Your goal:
Please restate the listing below in full, word for word.

Excerpted data:
/-! ### retire -/

@[simp] theorem retire_clk (s : State) (c : Go) (g : Group) : (retire s c g).clk = s.clk := rfl
@[simp] theorem retire_free (s : State) (c : Go) (g : Group) : (retire s c g).free = s.free := rfl
@[simp] theorem retire_changes (s : State) (c : Go) (g : Group) : (retire s c g).changes = s.changes := rfl
@[simp] theorem retire_agenda (s : State) (c : Go) (g : Group) : (retire s c g).agenda = s.agenda := rfl
@[simp] theorem retire_turn (s : State) (c : Go) (g : Group) : (retire s c g).turn = s.turn := rfl
@[simp] theorem retire_nextId (s : State) (c : Go) (g : Group) : (retire s c g).nextId = s.nextId := rfl
@[simp] theorem retire_mem (s : State) (c : Go) (g : Group) : (retire s c g).mem = s.mem := rfl
@[simp] theorem retire_poison (s : State) (c : Go) (g : Group) : (retire s c g).poison = s.poison := rfl
@[simp] theorem retire_units (s : State) (c : Go) (g : Group) : (retire s c g).units = s.units := rfl
@[simp] theorem retire_levels (s : State) (c : Go) (g : Group) : (retire s c g).levels = s.levels := rfl
@[simp] theorem retire_ops (s : State) (c : Go) (g : Group) : (retire s c g).ops = s.ops := rfl
@[simp] theorem retire_jobs (s : State) (c : Go) (g : Group) : (retire s c g).jobs = s.jobs := rfl
@[simp] theorem retire_copies (s : State) (c : Go) (g : Group) : (retire s c g).copies = s.copies := rfl
@[simp] theorem retire_casts (s : State) (c : Go) (g : Group) : (retire s c g).casts = s.casts := rfl
@[simp] theorem retire_recs (s : State) (c : Go) (g : Group) : (retire s c g).recs = s.recs := rfl
@[simp] theorem retire_bte (s : State) (c : Go) (g : Group) : (retire s c g).bte = s.bte := rfl
@[simp] theorem retire_keys (s : State) (c : Go) (g : Group) : (retire s c g).keys = s.keys := rfl
@[simp] theorem retire_sorts (s : State) (c : Go) (g : Group) : (retire s c g).sorts = s.sorts := rfl
@[simp] theorem retire_draws (s : State) (c : Go) (g : Group) : (retire s c g).draws = s.draws := rfl
@[simp] theorem retire_queues (s : State) (c : Go) (g : Group) : (retire s c g).queues = s.queues := rfl
@[simp] theorem retire_rosec (s : State) (c : Go) (g : Group) : (retire s c g).rosec = s.rosec := rfl
@[simp] theorem retire_level (s : State) (c : Go) (g : Group) : (retire s c g).level = s.level := rfl
@[simp] theorem retire_therm (s : State) (c : Go) (g : Group) : (retire s c g).therm = s.therm := rfl
@[simp] theorem retire_allow (s : State) (c : Go) (g : Group) : (retire s c g).allow = s.allow := rfl
@[simp] theorem retire_rays (s : State) (c : Go) (g : Group) : (retire s c g).rays = s.rays := rfl
@[simp] theorem retire_raygen (s : State) (c : Go) (g : Group) : (retire s c g).raygen = s.raygen := rfl
@[simp] theorem retire_cores (s : State) (c : Go) (g : Group) : (retire s c g).cores = s.cores := rfl
@[simp] theorem retire_ctxs (s : State) (c : Go) (g : Group) : (retire s c g).ctxs = s.ctxs := rfl
@[simp] theorem retire_tlb (s : State) (c : Go) (g : Group) : (retire s c g).tlb = s.tlb := rfl
@[simp] theorem retire_trough (s : State) (c : Go) (g : Group) : (retire s c g).trough = s.trough := rfl
@[simp] theorem retire_races (s : State) (c : Go) (g : Group) : (retire s c g).races = s.races := rfl
@[simp] theorem retire_scopes (s : State) (c : Go) (g : Group) : (retire s c g).scopes = s.scopes := rfl
@[simp] theorem retire_regnum (s : State) (c : Go) (g : Group) : (retire s c g).regnum = s.regnum := rfl
@[simp] theorem retire_tags (s : State) (c : Go) (g : Group) : (retire s c g).tags = s.tags := rfl
@[simp] theorem retire_events (s : State) (c : Go) (g : Group) : (retire s c g).events = s.events := rfl
@[simp] theorem retire_rgnsel (s : State) (c : Go) (g : Group) : (retire s c g).rgnsel = s.rgnsel := rfl
@[simp] theorem retire_rgns (s : State) (c : Go) (g : Group) : (retire s c g).rgns = s.rgns := rfl
@[simp] theorem retire_cwsel (s : State) (c : Go) (g : Group) : (retire s c g).cwsel = s.cwsel := rfl
@[simp] theorem retire_cworld (s : State) (c : Go) (g : Group) : (retire s c g).cworld = s.cworld := rfl
@[simp] theorem retire_meas (s : State) (c : Go) (g : Group) : (retire s c g).meas = s.meas := rfl
@[simp] theorem retire_flits (s : State) (c : Go) (g : Group) : (retire s c g).flits = s.flits := rfl
@[simp] theorem retire_msi (s : State) (c : Go) (g : Group) : (retire s c g).msi = s.msi := rfl
@[simp] theorem retire_ports (s : State) (c : Go) (g : Group) : (retire s c g).ports = s.ports := rfl
@[simp] theorem retire_lrings (s : State) (c : Go) (g : Group) : (retire s c g).lrings = s.lrings := rfl
@[simp] theorem retire_inval (s : State) (c : Go) (g : Group) : (retire s c g).inval = s.inval := rfl
@[simp] theorem retire_att (s : State) (c : Go) (g : Group) : (retire s c g).att = s.att := rfl
@[simp] theorem retire_firm (s : State) (c : Go) (g : Group) : (retire s c g).firm = s.firm := rfl
@[simp] theorem retire_spared (s : State) (c : Go) (g : Group) : (retire s c g).spared = s.spared := rfl
@[simp] theorem retire_refused (s : State) (c : Go) (g : Group) : (retire s c g).refused = s.refused := rfl
@[simp] theorem retire_softRows (s : State) (c : Go) (g : Group) : (retire s c g).softRows = s.softRows := rfl
@[simp] theorem retire_hardRows (s : State) (c : Go) (g : Group) : (retire s c g).hardRows = s.hardRows := rfl
@[simp] theorem retire_spares (s : State) (c : Go) (g : Group) : (retire s c g).spares = s.spares := rfl
@[simp] theorem retire_rails (s : State) (c : Go) (g : Group) : (retire s c g).rails = s.rails := rfl
@[simp] theorem retire_locked (s : State) (c : Go) (g : Group) : (retire s c g).locked = s.locked := rfl
@[simp] theorem retire_ready (s : State) (c : Go) (g : Group) : (retire s c g).ready = s.ready := rfl
@[simp] theorem retire_shutdown (s : State) (c : Go) (g : Group) : (retire s c g).shutdown = s.shutdown := rfl
@[simp] theorem retire_host (s : State) (c : Go) (g : Group) : (retire s c g).host = s.host := rfl
@[simp] theorem retire_hreg (s : State) (c : Go) (g : Group) : (retire s c g).hreg = s.hreg := rfl
@[simp] theorem retire_nextIssue (s : State) (c : Go) (g : Group) : (retire s c g).nextIssue = s.nextIssue := rfl
@[simp] theorem retire_sync (s : State) (c : Go) (g : Group) : (retire s c g).sync = s.sync := rfl
@[simp] theorem retire_rosecClk (s : State) (c : Go) (g : Group) : (retire s c g).rosecClk = s.rosecClk := rfl
@[simp] theorem retire_collHeld (s : State) (c : Go) (g : Group) : (retire s c g).collHeld = s.collHeld := rfl
@[simp] theorem retire_monitor (s : State) (c : Go) (g : Group) : (retire s c g).monitor = s.monitor := rfl
@[simp] theorem retire_rels (s : State) (c : Go) (g : Group) : (retire s c g).rels = s.rels := rfl
@[simp] theorem retire_blocks (s : State) (c : Go) (g : Group) : (retire s c g).blocks = s.blocks := rfl
@[simp] theorem retire_past (s : State) (c : Go) (g : Group) : (retire s c g).past = s.past := rfl
@[simp] theorem retire_t2down (s : State) (c : Go) (g : Group) : (retire s c g).t2down = s.t2down := rfl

Response to the task:
/-! ### retire -/

@[simp] theorem retire_clk (s : State) (c : Go) (g : Group) : (retire s c g).clk = s.clk := rfl
@[simp] theorem retire_free (s : State) (c : Go) (g : Group) : (retire s c g).free = s.free := rfl
@[simp] theorem retire_changes (s : State) (c : Go) (g : Group) : (retire s c g).changes = s.changes := rfl
@[simp] theorem retire_agenda (s : State) (c : Go) (g : Group) : (retire s c g).agenda = s.agenda := rfl
@[simp] theorem retire_turn (s : State) (c : Go) (g : Group) : (retire s c g).turn = s.turn := rfl
@[simp] theorem retire_nextId (s : State) (c : Go) (g : Group) : (retire s c g).nextId = s.nextId := rfl
@[simp] theorem retire_mem (s : State) (c : Go) (g : Group) : (retire s c g).mem = s.mem := rfl
@[simp] theorem retire_poison (s : State) (c : Go) (g : Group) : (retire s c g).poison = s.poison := rfl
@[simp] theorem retire_units (s : State) (c : Go) (g : Group) : (retire s c g).units = s.units := rfl
@[simp] theorem retire_levels (s : State) (c : Go) (g : Group) : (retire s c g).levels = s.levels := rfl
@[simp] theorem retire_ops (s : State) (c : Go) (g : Group) : (retire s c g).ops = s.ops := rfl
@[simp] theorem retire_jobs (s : State) (c : Go) (g : Group) : (retire s c g).jobs = s.jobs := rfl
@[simp] theorem retire_copies (s : State) (c : Go) (g : Group) : (retire s c g).copies = s.copies := rfl
@[simp] theorem retire_casts (s : State) (c : Go) (g : Group) : (retire s c g).casts = s.casts := rfl
@[simp] theorem retire_recs (s : State) (c : Go) (g : Group) : (retire s c g).recs = s.recs := rfl
@[simp] theorem retire_bte (s : State) (c : Go) (g : Group) : (retire s c g).bte = s.bte := rfl
@[simp] theorem retire_keys (s : State) (c : Go) (g : Group) : (retire s c g).keys = s.keys := rfl
@[simp] theorem retire_sorts (s : State) (c : Go) (g : Group) : (retire s c g).sorts = s.sorts := rfl
@[simp] theorem retire_draws (s : State) (c : Go) (g : Group) : (retire s c g).draws = s.draws := rfl
@[simp] theorem retire_queues (s : State) (c : Go) (g : Group) : (retire s c g).queues = s.queues := rfl
@[simp] theorem retire_rosec (s : State) (c : Go) (g : Group) : (retire s c g).rosec = s.rosec := rfl
@[simp] theorem retire_level (s : State) (c : Go) (g : Group) : (retire s c g).level = s.level := rfl
@[simp] theorem retire_therm (s : State) (c : Go) (g : Group) : (retire s c g).therm = s.therm := rfl
@[simp] theorem retire_allow (s : State) (c : Go) (g : Group) : (retire s c g).allow = s.allow := rfl
@[simp] theorem retire_rays (s : State) (c : Go) (g : Group) : (retire s c g).rays = s.rays := rfl
@[simp] theorem retire_raygen (s : State) (c : Go) (g : Group) : (retire s c g).raygen = s.raygen := rfl
@[simp] theorem retire_cores (s : State) (c : Go) (g : Group) : (retire s c g).cores = s.cores := rfl
@[simp] theorem retire_ctxs (s : State) (c : Go) (g : Group) : (retire s c g).ctxs = s.ctxs := rfl
@[simp] theorem retire_tlb (s : State) (c : Go) (g : Group) : (retire s c g).tlb = s.tlb := rfl
@[simp] theorem retire_trough (s : State) (c : Go) (g : Group) : (retire s c g).trough = s.trough := rfl
@[simp] theorem retire_races (s : State) (c : Go) (g : Group) : (retire s c g).races = s.races := rfl
@[simp] theorem retire_scopes (s : State) (c : Go) (g : Group) : (retire s c g).scopes = s.scopes := rfl
@[simp] theorem retire_regnum (s : State) (c : Go) (g : Group) : (retire s c g).regnum = s.regnum := rfl
@[simp] theorem retire_tags (s : State) (c : Go) (g : Group) : (retire s c g).tags = s.tags := rfl
@[simp] theorem retire_events (s : State) (c : Go) (g : Group) : (retire s c g).events = s.events := rfl
@[simp] theorem retire_rgnsel (s : State) (c : Go) (g : Group) : (retire s c g).rgnsel = s.rgnsel := rfl
@[simp] theorem retire_rgns (s : State) (c : Go) (g : Group) : (retire s c g).rgns = s.rgns := rfl
@[simp] theorem retire_cwsel (s : State) (c : Go) (g : Group) : (retire s c g).cwsel = s.cwsel := rfl
@[simp] theorem retire_cworld (s : State) (c : Go) (g : Group) : (retire s c g).cworld = s.cworld := rfl
@[simp] theorem retire_meas (s : State) (c : Go) (g : Group) : (retire s c g).meas = s.meas := rfl
@[simp] theorem retire_flits (s : State) (c : Go) (g : Group) : (retire s c g).flits = s.flits := rfl
@[simp] theorem retire_msi (s : State) (c : Go) (g : Group) : (retire s c g).msi = s.msi := rfl
@[simp] theorem retire_ports (s : State) (c : Go) (g : Group) : (retire s c g).ports = s.ports := rfl
@[simp] theorem retire_lrings (s : State) (c : Go) (g : Group) : (retire s c g).lrings = s.lrings := rfl
@[simp] theorem retire_inval (s : State) (c : Go) (g : Group) : (retire s c g).inval = s.inval := rfl
@[simp] theorem retire_att (s : State) (c : Go) (g : Group) : (retire s c g).att = s.att := rfl
@[simp] theorem retire_firm (s : State) (c : Go) (g : Group) : (retire s c g).firm = s.firm := rfl
@[simp] theorem retire_spared (s : State) (c : Go) (g : Group) : (retire s c g).spared = s.spared := rfl
@[simp] theorem retire_refused (s : State) (c : Go) (g : Group) : (retire s c g).refused = s.refused := rfl
@[simp] theorem retire_softRows (s : State) (c : Go) (g : Group) : (retire s c g).softRows = s.softRows := rfl
@[simp] theorem retire_hardRows (s : State) (c : Go) (g : Group) : (retire s c g).hardRows = s.hardRows := rfl
@[simp] theorem retire_spares (s : State) (c : Go) (g : Group) : (retire s c g).spares = s.spares := rfl
@[simp] theorem retire_rails (s : State) (c : Go) (g : Group) : (retire s c g).rails = s.rails := rfl
@[simp] theorem retire_locked (s : State) (c : Go) (g : Group) : (retire s c g).locked = s.locked := rfl
@[simp] theorem retire_ready (s : State) (c : Go) (g : Group) : (retire s c g).ready = s.ready := rfl
@[simp] theorem retire_shutdown (s : State) (c : Go) (g : Group) : (retire s c g).shutdown = s.shutdown := rfl
@[simp] theorem retire_host (s : State) (c : Go) (g : Group) : (retire s c g).host = s.host := rfl
@[simp] theorem retire_hreg (s : State) (c : Go) (g : Group) : (retire s c g).hreg = s.hreg := rfl
@[simp] theorem retire_nextIssue (s : State) (c : Go) (g : Group) : (retire s c g).nextIssue = s.nextIssue := rfl
@[simp] theorem retire_sync (s : State) (c : Go) (g : Group) : (retire s c g).sync = s.sync := rfl
@[simp] theorem retire_rosecClk (s : State) (c : Go) (g : Group) : (retire s c g).rosecClk = s.rosecClk := rfl
@[simp] theorem retire_collHeld (s : State) (c : Go) (g : Group) : (retire s c g).collHeld = s.collHeld := rfl
@[simp] theorem retire_monitor (s : State) (c : Go) (g : Group) : (retire s c g).monitor = s.monitor := rfl
@[simp] theorem retire_rels (s : State) (c : Go) (g : Group) : (retire s c g).rels = s.rels := rfl
@[simp] theorem retire_blocks (s : State) (c : Go) (g : Group) : (retire s c g).blocks = s.blocks := rfl
@[simp] theorem retire_past (s : State) (c : Go) (g : Group) : (retire s c g).past = s.past := rfl
@[simp] theorem retire_t2down (s : State) (c : Go) (g : Group) : (retire s c g).t2down = s.t2down := rfl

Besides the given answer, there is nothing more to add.